Background: The HR-NBL-1/SIOPEN trial accrues stage M neuroblastoma patients ≥ 12 months at diagnosis, irrespective of MYCN amplification (MNA) status. The International Neuroblastoma Risk Grouping (INRG) has established a cut-off age of ≤18m for low-risk metastatic neuroblastoma (stage Ms) given clinical and genomic criteria (no MNA, no 11q-) are met.
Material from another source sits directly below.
-- ==== Sys2Proof/Laws/Exec.lean ====
section
/-! SUPPORT. What `exec` is on each constructor: one equation per arm of Machine/Dispatch.lean. -/

namespace Sys2Proof.Machine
The aim of this SIOPEN Biology committee analysis is to genomically identify possible stage Ms patients in the 12-18m HR-NBL1/SIOPEN study.
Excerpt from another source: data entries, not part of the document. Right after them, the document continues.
-- ==== Sys2Proof/Laws/State.lean ====
section
/-! SUPPORT. The named updates of the state, one lemma for each field of State: the field an update sets, and every field it leaves. -/

namespace Sys2Proof.Machine

-- The lemmas one after another: checked side by side, each waits in a thread of its own.
set_option Elab.async false

@[simp] theorem State.setCore_clk (s : State) (c : Nat) (x : CoreState) : (s.setCore c x).clk = s.clk := rfl
@[simp] theorem State.setCore_agenda (s : State) (c : Nat) (x : CoreState) : (s.setCore c x).agenda = s.agenda := rfl
@[simp] theorem State.setCore_iss (s : State) (c : Nat) (x : CoreState) : (s.setCore c x).iss = s.iss := rfl
@[simp] theorem State.setCore_stowed (s : State) (c : Nat) (x : CoreState) : (s.setCore c x).stowed = s.stowed := rfl
@[simp] theorem State.setCore_groups (s : State) (c : Nat) (x : CoreState) : (s.setCore c x).groups = s.groups := rfl
@[simp] theorem State.setCore_gangs (s : State) (c : Nat) (x : CoreState) : (s.setCore c x).gangs = s.gangs := rfl
@[simp] theorem State.setCore_launches (s : State) (c : Nat) (x : CoreState) : (s.setCore c x).launches = s.launches := rfl
@[simp] theorem State.setCore_tombs (s : State) (c : Nat) (x : CoreState) : (s.setCore c x).tombs = s.tombs := rfl
@[simp] theorem State.setCore_cores (s : State) (c : Nat) (x : CoreState) : (s.setCore c x).cores = tset s.cores c x := rfl
@[simp] theorem State.setCore_dies (s : State) (c : Nat) (x : CoreState) : (s.setCore c x).dies = s.dies := rfl
@[simp] theorem State.setCore_parts (s : State) (c : Nat) (x : CoreState) : (s.setCore c x).parts = s.parts := rfl
@[simp] theorem State.setCore_mem (s : State) (c : Nat) (x : CoreState) : (s.setCore c x).mem = s.mem := rfl
@[simp] theorem State.setCore_pois (s : State) (c : Nat) (x : CoreState) : (s.setCore c x).pois = s.pois := rfl
@[simp] theorem State.setCore_dirty (s : State) (c : Nat) (x : CoreState) : (s.setCore c x).dirty = s.dirty := rfl
@[simp] theorem State.setCore_lines (s : State) (c : Nat) (x : CoreState) : (s.setCore c x).lines = s.lines := rfl
@[simp] theorem State.setCore_mts (s : State) (c : Nat) (x : CoreState) : (s.setCore c x).mts = s.mts := rfl
@[simp] theorem State.setCore_copies (s : State) (c : Nat) (x : CoreState) : (s.setCore c x).copies = s.copies := rfl
@[simp] theorem State.setCore_reqs (s : State) (c : Nat) (x : CoreState) : (s.setCore c x).reqs = s.reqs := rfl
@[simp] theorem State.setCore_cpys (s : State) (c : Nat) (x : CoreState) : (s.setCore c x).cpys = s.cpys := rfl
@[simp] theorem State.setCore_engs (s : State) (c : Nat) (x : CoreState) : (s.setCore c x).engs = s.engs := rfl
@[simp] theorem State.setCore_ecmds (s : State) (c : Nat) (x : CoreState) : (s.setCore c x).ecmds = s.ecmds := rfl
@[simp] theorem State.setCore_status (s : State) (c : Nat) (x : CoreState) : (s.setCore c x).status = s.status := rfl
@[simp] theorem State.setCore_fences (s : State) (c : Nat) (x : CoreState) : (s.setCore c x).fences = s.fences := rfl
@[simp] theorem State.setCore_stalls (s : State) (c : Nat) (x : CoreState) : (s.setCore c x).stalls = s.stalls := rfl
@[simp] theorem State.setCore_lineWaits (s : State) (c : Nat) (x : CoreState) : (s.setCore c x).lineWaits = s.lineWaits := rfl
@[simp] theorem State.setCore_plists (s : State) (c : Nat) (x : CoreState) : (s.setCore c x).plists = s.plists := rfl
@[simp] theorem State.setCore_bcmds (s : State) (c : Nat) (x : CoreState) : (s.setCore c x).bcmds = s.bcmds := rfl
@[simp] theorem State.setCore_banks (s : State) (c : Nat) (x : CoreState) : (s.setCore c x).banks = s.banks := rfl
@[simp] theorem State.setCore_waves (s : State) (c : Nat) (x : CoreState) : (s.setCore c x).waves = s.waves := rfl
@[simp] theorem State.setCore_pkts (s : State) (c : Nat) (x : CoreState) : (s.setCore c x).pkts = s.pkts := rfl
@[simp] theorem State.setCore_recs (s : State) (c : Nat) (x : CoreState) : (s.setCore c x).recs = s.recs := rfl
@[simp] theorem State.setCore_replies (s : State) (c : Nat) (x : CoreState) : (s.setCore c x).replies = s.replies := rfl
@[simp] theorem State.setCore_hlogs (s : State) (c : Nat) (x : CoreState) : (s.setCore c x).hlogs = s.hlogs := rfl
@[simp] theorem State.setCore_harts (s : State) (c : Nat) (x : CoreState) : (s.setCore c x).harts = s.harts := rfl
@[simp] theorem State.setCore_flash (s : State) (c : Nat) (x : CoreState) : (s.setCore c x).flash = s.flash := rfl
@[simp] theorem State.setCore_conf (s : State) (c : Nat) (x : CoreState) : (s.setCore c x).conf = s.conf := rfl
@[simp] theorem State.setCore_booted (s : State) (c : Nat) (x : CoreState) : (s.setCore c x).booted = s.booted := rfl
@[simp] theorem State.setCore_hostLines (s : State) (c : Nat) (x : CoreState) : (s.setCore c x).hostLines = s.hostLines := rfl
@[simp] theorem State.setCore_out (s : State) (c : Nat) (x : CoreState) : (s.setCore c x).out = s.out := rfl
@[simp] theorem State.setCore_turn (s : State) (c : Nat) (x : CoreState) : (s.setCore c x).turn = s.turn := rfl
@[simp] theorem State.setCore_evs (s : State) (c : Nat) (x : CoreState) : (s.setCore c x).evs = s.evs := rfl
@[simp] theorem State.setCore_evTurn (s : State) (c : Nat) (x : CoreState) : (s.setCore c x).evTurn = s.evTurn := rfl
@[simp] theorem State.setCore_evLast (s : State) (c : Nat) (x : CoreState) : (s.setCore c x).evLast = s.evLast := rfl
@[simp] theorem State.setCore_fresh (s : State) (c : Nat) (x : CoreState) : (s.setCore c x).fresh = s.fresh := rfl
@[simp] theorem State.setCore_free (s : State) (c : Nat) (x : CoreState) : (s.setCore c x).free = s.free := rfl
Methods: Information on segmental chromosome aberrations (SCA) and ploidy was available for 36 patients aged 12-18m (no-MNA tumors). NB samples were analyzed by FISH and/or multi-locus/pangenomic techniques (MLPA/array-CGH/SNP-arrays). Genomic data were centrally reviewed by the SIOPEN Biology members and SCAs subdivided into typical (typSCAs: 1p/3p/4p/11q losses; 1q/2p/17q gains) and atypical ones (atypSCAs). Ploidy was determined by FCM/ICM or by evaluation of numeric aberrations (near-diploid vs. aneuploid).
Results: Five of 7 patients without skeletal metastases had no 11q-. One died after relapse (incomplete genomic data); another one died on treatment. The other three remaining patients had no relapse; their tumors showed aneuploidy without SCAs (for one of them there is no atypSCA information).
Altogether, typSCAs occurred in 33/36 tumors (80% 17q gain, 69% 11q loss), atypSCAs in 17/22.
Near-diploid tumors (n=22) showed 1-6 typSCA, aneuploid neuroblastomas (n=12) 0-3 typSCAs (two typSCA tumors without ploidy information). Of 16 patients without or with up to 2 typSCAs (10 aneuploid), one patient relapsed, 2 died of NRM (non-relapse mortality; altogether 5/36 patients with NRM) but none died of disease. However, of 16 patients with >2 typSCA (1 aneuploid), 4 relapsed, 2 are DOD and 3 had NRM. 3/9 patients with 1p- tumors relapsed and died (plus 3 NRM), whereas 0/24 patients without 1p- died of disease, despite 3 relapses (2 NRM). 2/4 tumors with +1q relapsed.
Conclusion: In the 12-18m age group, a small number of stage M patients without skeletal metastases and with favorable genomic features could represent stage Ms patients.